“Real Recipe
For Friendship“
March 29, 2010
©Donna Pierce
The paper boy in our old neighborhood said she looked like a witch. She was barely five feet tall and weighed less than 100 pounds. She had few visitors and rarely ventured outside the house, so she didn’t trouble herself with wearing dentures. When her gray hair grew into wisps that blew into her eyes, she cut it with utility shears.
She spent weekdays simultaneously working crossword puzzles and flipping her TV remote control between talk shows and the home shopping network. Her scowl was divided equally between every adult, child, dog or cat who ventured too closely to the front door.
As I stood on her doorstep holding a foil-wrapped plate, I wondered if ringing her doorbell had been the right decision. When she opened the door, I babbled a few words and offered her the plate. Her icy blue eyes scrutinized me for almost a full minute before she accepted it and quietly closed the door.
The next day my son came in from play with the cleaned plate and a note that read, “It was pleasant dining on fresh beans this time of year.”
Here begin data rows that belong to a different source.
/-- SELECT that sends its select frame: more than three bytes in answer is NoRoom; other than three whole bytes
is Error; three with a CRC_A that is not the SAK's is CrcWrong; the cascade bit in the SAK of level 3 is
InternalError; a collision is Collision where its position is not valid and InternalError where it is; silence
is Timeout (R204, R210, R211, R212, R215, R216). The codes have the values the spec gives them (R8, log 24). -/
def Obligations.SelectAnswersThatFail : Prop :=
  ∀ (s : State) (u : Option Uid) (kvb coll : Byte) (before : List LevelRun) (l : LevelRun)
    (ts : List Talk) (st : StatusCode) (record : List Byte),
    s.seq = .idle → s.standard → seedOk u = true → kvb.toNat ≤ 80 → before.length ≤ 2 →
    levelsConfirmed s.mask u kvb.toNat true before 1 (firstRecord u) = true →
    (let level := before.length + 1
     let acc := levelsRecord u kvb.toNat before 1 (firstRecord u)
     let w := Window.start u kvb.toNat level acc
     (l.selects s.mask w = true ∧ 3 < l.answer.vals.length ∧ ts = l.selectTalk level w ∧
        st = .noRoom ∧ record = acc) ∨
      (roundsGoOn s.mask l.rounds w = true ∧ 32 ≤ (l.window w).known ∧ l.crc.ok = true ∧
        l.answer.comm.ok s.mask = true ∧ l.answer.comm.err.getLsbD 3 = true ∧
        l.answer.vals.length ≤ 3 ∧
        (∃ cr : Byte, ts = l.selectTalk level w ++ [.get Config.regColl cr] ∧
          st = if cr.getLsbD 5 then .collision else .internalError) ∧ record = acc) ∨
      (roundsGoOn s.mask l.rounds w = true ∧ 32 ≤ (l.window w).known ∧ l.crc.ok = true ∧
        (∃ q : CommSilence, q.ok s.mask = true ∧
          ts = roundsTalk level l.rounds w ++ l.crc.talk ((l.window w).select level) ++
            q.talk (transceiveArgs ((l.window w).select level ++ l.crc.bytes) true 0 0 false 0#8)) ∧
        st = .timeout ∧ record = acc) ∨
      (l.selects s.mask w = true ∧ l.answer.vals.length ≤ 3 ∧
        ¬ (l.answer.vals.length = 3 ∧ l.answer.control.extractLsb' 0 3 = 0#3) ∧
        ts = l.selectTalk level w ∧ st = .error ∧ record = acc) ∨
      (l.selects s.mask w = true ∧ l.answer.vals.length = 3 ∧
        l.answer.control.extractLsb' 0 3 = 0#3 ∧ l.sakCrc.ok = true ∧
        l.sakCrc.bytes ≠ l.answer.vals.drop 1 ∧ ts = l.talk level w ∧ st = .crcWrong ∧
        record = acc) ∨
      (level = 3 ∧ l.confirmed s.mask w = true ∧ l.sak.getLsbD 2 = true ∧ ts = l.talk level w ∧
        st = .internalError ∧ record = l.record level w acc)) →
    s.env.talks (prepareTalk s.params coll ++ levelsTalk u kvb.toNat before 1 (firstRecord u) ++ ts) =
      true →
    ∃ t, exec (.select u kvb) s = .next t ∧
      t.env = s.env.afterTalk
        (prepareTalk s.params coll ++ levelsTalk u kvb.toNat before 1 (firstRecord u) ++ ts) ∧
      t.status = st ∧
      t.result =
        { status := some st
          payload := .uid { bytes := record, size := firstSize u, sak := none } } ∧
      s.selectFrame t

/-- Whatever the environment answers: a SELECT that ends OK returns a record of ten bytes, its size 4, 7
or 10, its SAK one without the cascade bit; one that ends otherwise returns no SAK (R203, R218, R219,
R221). -/
def Obligations.SelectRecordIsComplete : Prop :=
  ∀ (s t : State) (u : Option Uid) (kvb : Byte), exec (.select u kvb) s = .next t →
    ∃ rec : Uid, t.result = { status := some t.status, payload := .uid rec } ∧
      rec.bytes = t.sel.uidAcc ∧ rec.bytes.length = 10 ∧
      (t.status = .ok → (rec.size = 4 ∨ rec.size = 7 ∨ rec.size = 10) ∧
        ∃ sak, rec.sak = some sak ∧ sak.getLsbD 2 = false) ∧
      (t.status ≠ .ok → rec.sak = none)

-- Unit 5.

/-- AUTH hands the 12-byte frame (command, block, key, the last four bytes of the UID) to MFAuthent and waits for the
idle flag; nothing is drained; silence is Timeout (R106, R240). The clauses of the card commands of authentication,
the same frame with their own byte and tail and the status and response presented for it, are the model's choice (log
13); R106 gives the frame only. The codes have the values the spec gives them (R8, log 24). -/
def Obligations.AuthSendsTheTwelveByteFrame : Prop :=
  ∀ (s : State) (cmd block k0 k1 k2 k3 k4 k5 u0 u1 u2 u3 : Byte) (a : CommArgs) (i : Instr)
    (payload : Payload), s.seq = .idle → s.standard →
    ((∃ u : Uid, u.wellFormed = true ∧ i = .auth cmd block [k0, k1, k2, k3, k4, k5] u ∧
        payload = .none ∧ u0 = u.bytes.getD (u.size - 4) 0#8 ∧ u1 = u.bytes.getD (u.size - 3) 0#8 ∧
        u2 = u.bytes.getD (u.size - 2) 0#8 ∧ u3 = u.bytes.getD (u.size - 1) 0#8) ∨
      (i = .piccAuthKeyA block [k0, k1, k2, k3, k4, k5] [u0, u1, u2, u3] ∧ cmd = 0x60#8 ∧
        payload = .response [] 0#3) ∨
      (i = .piccAuthKeyB block [k0, k1, k2, k3, k4, k5] [u0, u1, u2, u3] ∧ cmd = 0x61#8 ∧
        payload = .response [] 0#3)) →
    a =
      { command := 0xE#4
        waitIrq := 0x10#8
        sendData := [cmd, block, k0, k1, k2, k3, k4, k5, u0, u1, u2, u3]
        wantResponse := false
        txValidBits := 0
        rxAlign := 0
        checkCrc := false
        rxMerge := 0#8 } →
    (∀ r : CommRun, r.ok 0x10#8 = true → s.env.talks (r.talk a) = true →
      exec i s =
        .next (s.ended (r.talk a) s.resp.cleared s.crcPoll (r.quiet.length + 1)
          (if r.err.getLsbD 3 then .collision else .ok) payload)) ∧
    (∀ r : CommSilence, r.ok 0x10#8 = true → s.env.talks (r.talk a) = true →
      exec i s =
        .next (s.ended (r.talk a) s.resp.cleared s.crcPoll r.samples.length .timeout payload))

/-- STOP_CRYPTO1 reads the status register and writes it back with bit 3 cleared, also where it was clear; it
returns no status and changes no register of the block; a failed exchange is a transport fault (R245). The codes
have the values the spec gives them (R8, log 24). -/
def Obligations.StopCrypto1ClearsTheBit : Prop :=
  ∀ (s : State) (v w : Byte), s.seq = .idle → s.standard → w = v &&& 0xF7#8 →
    (s.env.talks [.get 0x08#6 v, talkWr 0x08#6 w] = true →
      exec .stopCrypto1 s = .next (s.endedPlain [.get 0x08#6 v, talkWr 0x08#6 w] .none)) ∧
    (s.env.respond [0x90#8, 0x00#8] = none ∨
        (s.env.talks [.get 0x08#6 v] = true ∧
          (s.env.after [0x90#8, 0x00#8]).respond [0x10#8, w] = none) →
      ∃ t, exec .stopCrypto1 s = .fault (.transportFault t))

/-- MF_TRANSCEIVE: payload and CRC_A are sent; the answer must be one byte of four valid bits (else Error) with
the value 0x0A (else MifareNack); silence is OK where it is accepted, Timeout otherwise (R250). The codes have
the values the spec gives them (R8, log 24). -/
def Obligations.MifareTransceiveWantsTheAck : Prop :=
  ∀ (s : State) (payload : List Byte) (accept : Bool), s.seq = .idle → s.standard →
    1 ≤ payload.length → payload.length + 2 ≤ s.env.chip.fifoSize →
    (∀ r : MifareRun, r.ok s.mask = true → s.env.talks (r.talk payload) = true →
      exec (.mfTransceive payload accept) s =
        .next (s.ended (r.talk payload) (s.resp.drained r.answer.vals r.answer.control)
          (r.crc.quiet.length + 1) (r.answer.comm.quiet.length + 1)
          (if r.answer.vals.length ≠ 1 ∨ r.answer.control.extractLsb' 0 3 ≠ 4#3 then .error
            else if r.answer.vals = [0x0A#8] then .ok else .mifareNack) .none)) ∧
    (∀ r : MifareSilence, r.ok s.mask = true → s.env.talks (r.talk payload) = true →
      exec (.mfTransceive payload accept) s =
        .next (s.ended (r.talk payload) s.resp.cleared (r.crc.quiet.length + 1)
          r.silence.samples.length (if accept then .ok else .timeout) .none))

/-- MF_READ: the command 0x30 with its block and CRC_A, an answer of 18 whole bytes with a matching CRC_A: OK
with the first 16 (R255). The codes have the values the spec gives them (R8, log 24). -/
def Obligations.MifareReadReturnsSixteenBytes : Prop :=
  ∀ (s : State) (block : Byte) (r : ReadRun), s.seq = .idle → s.standard → r.ok s.mask = true →
    s.env.talks (r.talk block) = true →
    exec (.mfRead block) s =
      .next (s.ended (r.talk block)
        (s.resp.drained r.command.answer.vals r.command.answer.control)
        (r.check.quiet.length + 1) (r.command.answer.comm.quiet.length + 1) .ok
        (.bytes (r.command.answer.vals.take 16)))

/-- MF_GET_VALUE: the read, and the first four bytes as a word, least significant first (R265). The codes have
the values the spec gives them (R8, log 24). -/
def Obligations.MifareGetValueDecodesTheWord : Prop :=
  ∀ (s : State) (block d0 d1 d2 d3 : Byte) (rest : List Byte) (r : ReadRun), s.seq = .idle → s.standard →
    r.ok s.mask = true → r.command.answer.vals = d0 :: d1 :: d2 :: d3 :: rest →
    s.env.talks (r.talk block) = true →
    exec (.mfGetValue block) s =
      .next (s.ended (r.talk block)
        (s.resp.drained r.command.answer.vals r.command.answer.control)
        (r.check.quiet.length + 1) (r.command.answer.comm.quiet.length + 1) .ok
        (.value (BitVec.ofNat 32
          (d0.toNat + 2 ^ 8 * d1.toNat + 2 ^ 16 * d2.toNat + 2 ^ 24 * d3.toNat))))

/-- MF_WRITE with 16 bytes or more: the command frame, then the first 16 bytes as a second frame, both
acknowledged: OK; where the first is refused with another value of four bits the second is not sent (R256). The
codes have the values the spec gives them (R8, log 24). -/
def Obligations.MifareWriteSendsTwoFrames : Prop :=
  ∀ (s : State) (block : Byte) (data : List Byte) (r₁ r₂ : MifareRun), s.seq = .idle → s.standard →
    16 ≤ data.length →
    (r₁.acked s.mask = true → r₂.acked s.mask = true →
      s.env.talks (r₁.talk [0xA0#8, block] ++ r₂.talk (data.take 16)) = true →
      exec (.mfWrite block data) s =
        .next (s.ended (r₁.talk [0xA0#8, block] ++ r₂.talk (data.take 16))
          ((s.resp.drained [0x0A#8] r₁.answer.control).drained [0x0A#8] r₂.answer.control)
          (r₂.crc.quiet.length + 1) (r₂.answer.comm.quiet.length + 1) .ok .none)) ∧
    (∀ v : Byte, r₁.ok s.mask = true → r₁.answer.vals = [v] → v ≠ 0x0A#8 →
      r₁.answer.control.extractLsb' 0 3 = 4#3 → s.env.talks (r₁.talk [0xA0#8, block]) = true →
      exec (.mfWrite block data) s =
        .next (s.ended (r₁.talk [0xA0#8, block]) (s.resp.drained [v] r₁.answer.control)
          (r₁.crc.quiet.length + 1) (r₁.answer.comm.quiet.length + 1) .mifareNack .none))

/-- Invalid is the answer to malformed input and to nothing else: SELECT with more than 80 known bits,
MF_WRITE with fewer than 16 bytes, UL_WRITE with fewer than 4; no exchange has then been made (R358). -/
def Obligations.InvalidIsMalformedInput : Prop :=
  ∀ (i : Instr) (s : State), s.seq = .idle →
    (∀ block data, i = .mfWrite block data → data.length < 16 →
      exec i s = .next (s.ended [] s.resp s.crcPoll s.cmdPoll .invalid .none)) ∧
    (∀ page data, i = .ulWrite page data → data.length < 4 →
      exec i s = .next (s.ended [] s.resp s.crcPoll s.cmdPoll .invalid .none)) ∧
    (∀ u k, i = .select u k → seedOk u = true → 80 < k.toNat →
      ∃ t, exec i s = .next t ∧ t.env = s.env ∧ t.result.status = some .invalid) ∧
    (∀ t, exec i s = .next t → t.result.status = some .invalid →
      (∃ u k, i = .select u k ∧ 80 < k.toNat) ∨
      (∃ block data, i = .mfWrite block data ∧ data.length < 16) ∨
      (∃ page data, i = .ulWrite page data ∧ data.length < 4))

/-- The operations of one acknowledged frame: UL_WRITE with the first four data bytes, MF_TRANSFER, and the card
commands of one frame that is acknowledged (R257, R264, R107). That a card command is the frame and its
acknowledge by itself is the model's choice (log 13). The codes have the values the spec gives them (R8, log
24). -/
def Obligations.OneFrameWritesAreAcknowledged : Prop :=
  ∀ (s : State) (i : Instr) (payload : List Byte) (r : MifareRun), s.seq = .idle → s.standard →
    ((∃ page d0 d1 d2 d3 rest, i = .ulWrite page (d0 :: d1 :: d2 :: d3 :: rest) ∧
        payload = [0xA2#8, page, d0, d1, d2, d3]) ∨
      (∃ block, i = .mfTransfer block ∧ payload = [0xB0#8, block]) ∨
      (∃ page d0 d1 d2 d3, i = .piccUlWrite page [d0, d1, d2, d3] ∧
        payload = [0xA2#8, page, d0, d1, d2, d3]) ∨
      (∃ block, i = .piccMfTransfer block ∧ payload = [0xB0#8, block])) →
    r.acked s.mask = true → s.env.talks (r.talk payload) = true →
    exec i s =
      .next (s.ended (r.talk payload) (s.resp.drained [0x0A#8] r.answer.control)
        (r.crc.quiet.length + 1) (r.answer.comm.quiet.length + 1) .ok .none)

/-- The value operations, and the card commands of the same frames: the command frame, which must be
acknowledged, then the operand, low byte first (four zero bytes for restore), where an acknowledge and silence
both are OK (R260 to R263, R107). That a card command is these two frames by itself, silence after the second
taken for success, is the model's choice (log 13). The codes have the values the spec gives them (R8, log 24).
-/
def Obligations.ValueOperationsTakeTwoSteps : Prop :=
  ∀ (s : State) (i : Instr) (block : Byte) (x : Word32) (first second : List Byte) (r₁ : MifareRun),
    s.seq = .idle → s.standard →
    ((i = .mfIncrement block x ∧ first = [0xC1#8, block]) ∨
      (i = .mfDecrement block x ∧ first = [0xC0#8, block]) ∨
      (i = .mfRestore block ∧ x = 0#32 ∧ first = [0xC2#8, block]) ∨
      (i = .piccMfIncrement block x ∧ first = [0xC1#8, block]) ∨
      (i = .piccMfDecrement block x ∧ first = [0xC0#8, block]) ∨
      (i = .piccMfRestore block ∧ x = 0#32 ∧ first = [0xC2#8, block])) →
    second =
      [x.extractLsb' 0 8, x.extractLsb' 8 8, x.extractLsb' 16 8, x.extractLsb' 24 8] →
    r₁.acked s.mask = true →
    (∀ r₂ : MifareRun, r₂.acked s.mask = true →
      s.env.talks (r₁.talk first ++ r₂.talk second) = true →
      exec i s =
        .next (s.ended (r₁.talk first ++ r₂.talk second)
          ((s.resp.drained [0x0A#8] r₁.answer.control).drained [0x0A#8] r₂.answer.control)
          (r₂.crc.quiet.length + 1) (r₂.answer.comm.quiet.length + 1) .ok .none)) ∧
    (∀ r₂ : MifareSilence, r₂.ok s.mask = true →
      s.env.talks (r₁.talk first ++ r₂.talk second) = true →
      exec i s =
        .next (s.ended (r₁.talk first ++ r₂.talk second)
          (s.resp.drained [0x0A#8] r₁.answer.control).cleared
          (r₂.crc.quiet.length + 1) r₂.silence.samples.length .ok .none))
That’s how our friendship began — with a dinner that included my husband’s favorite sliced roast beef, mashed potatoes and green beans topped with sauteed mushrooms. Our plate exchange proved to be an ideal arrangement because I loved to cook big meals and had only a husband and son to feed. She didn’t much care for cooking but she had an adventuresome palate.
Soon, she began inviting me into her living room for chats. And as we got to know each other better, I learned of her childhood spent in a St. Joseph orphanage where she and the others were called “the poor orphans” by both teachers and students at the public school and where her happiest memories were of the orphanage cook who always hugged her and offered her almond-flavored butter cookies when she snuck down the back stairs before bedtime.
Once she showed me pictures of herself as a beautiful young woman with chestnut hair and a dazzling smile seated next to a dashing escort — taken at a Kansas City nightclub. And there was a photograph, about which she would later recount a sad story filled with regrets. It pictured her smiling, surrounded by four, well-dressed children.
BJ prized a scrapbook filled with clippings she kept during the years she had worked as a secretary for a state supreme court justice. I remember her beaming over the collection of snapshots taken during that time showing her dressed in smart business suits accessorized with coordinating high heels and handbags.
Over the course of four years, our conversations covered every imaginable topic. It was as if we had known each other for years. We found ourselves sharing our dreams, fears, hopes and disappointments. Most of all I remember her grave voice saying, “Don’t be afraid to take risks, kid. You don’t want to wind up an old lady with regrets.”
Our talks continued during her illness and during the last four months of her life, which she spent in a nursing home before her death two years ago next week.
I think of her every time I use the black-handled bread knife she was so excited to give me for my birthday — ordered from the Home Shopping Network. I think of her every time I’m nervous about looking foolish or taking a risk.
Most of all, I think of her each I’m tempted to judge a person based on their outside packaging or demeanor. If I had, I might have missed a dear friendship.
As I recall long ago conversations, Margery Williams’ book “The
Velveteen Rabbit” and the answer the Skin Horse gave the toy rabbit when asked how to become real comes to mind.
“It doesn’t happen all at once,” said the Skin Horse. “You become. It takes a long time. That’s why it doesn’t happen to people who break easily, or have sharp edges, or who have to be carefully kept. Generally, by the time you are Real, most of your hair has been loved off, and your eyes drop out and you get loose in the joints and very shabby. But these things don’t matter at all, because once you are Real you can’t be ugly, except to people who don’t understand.”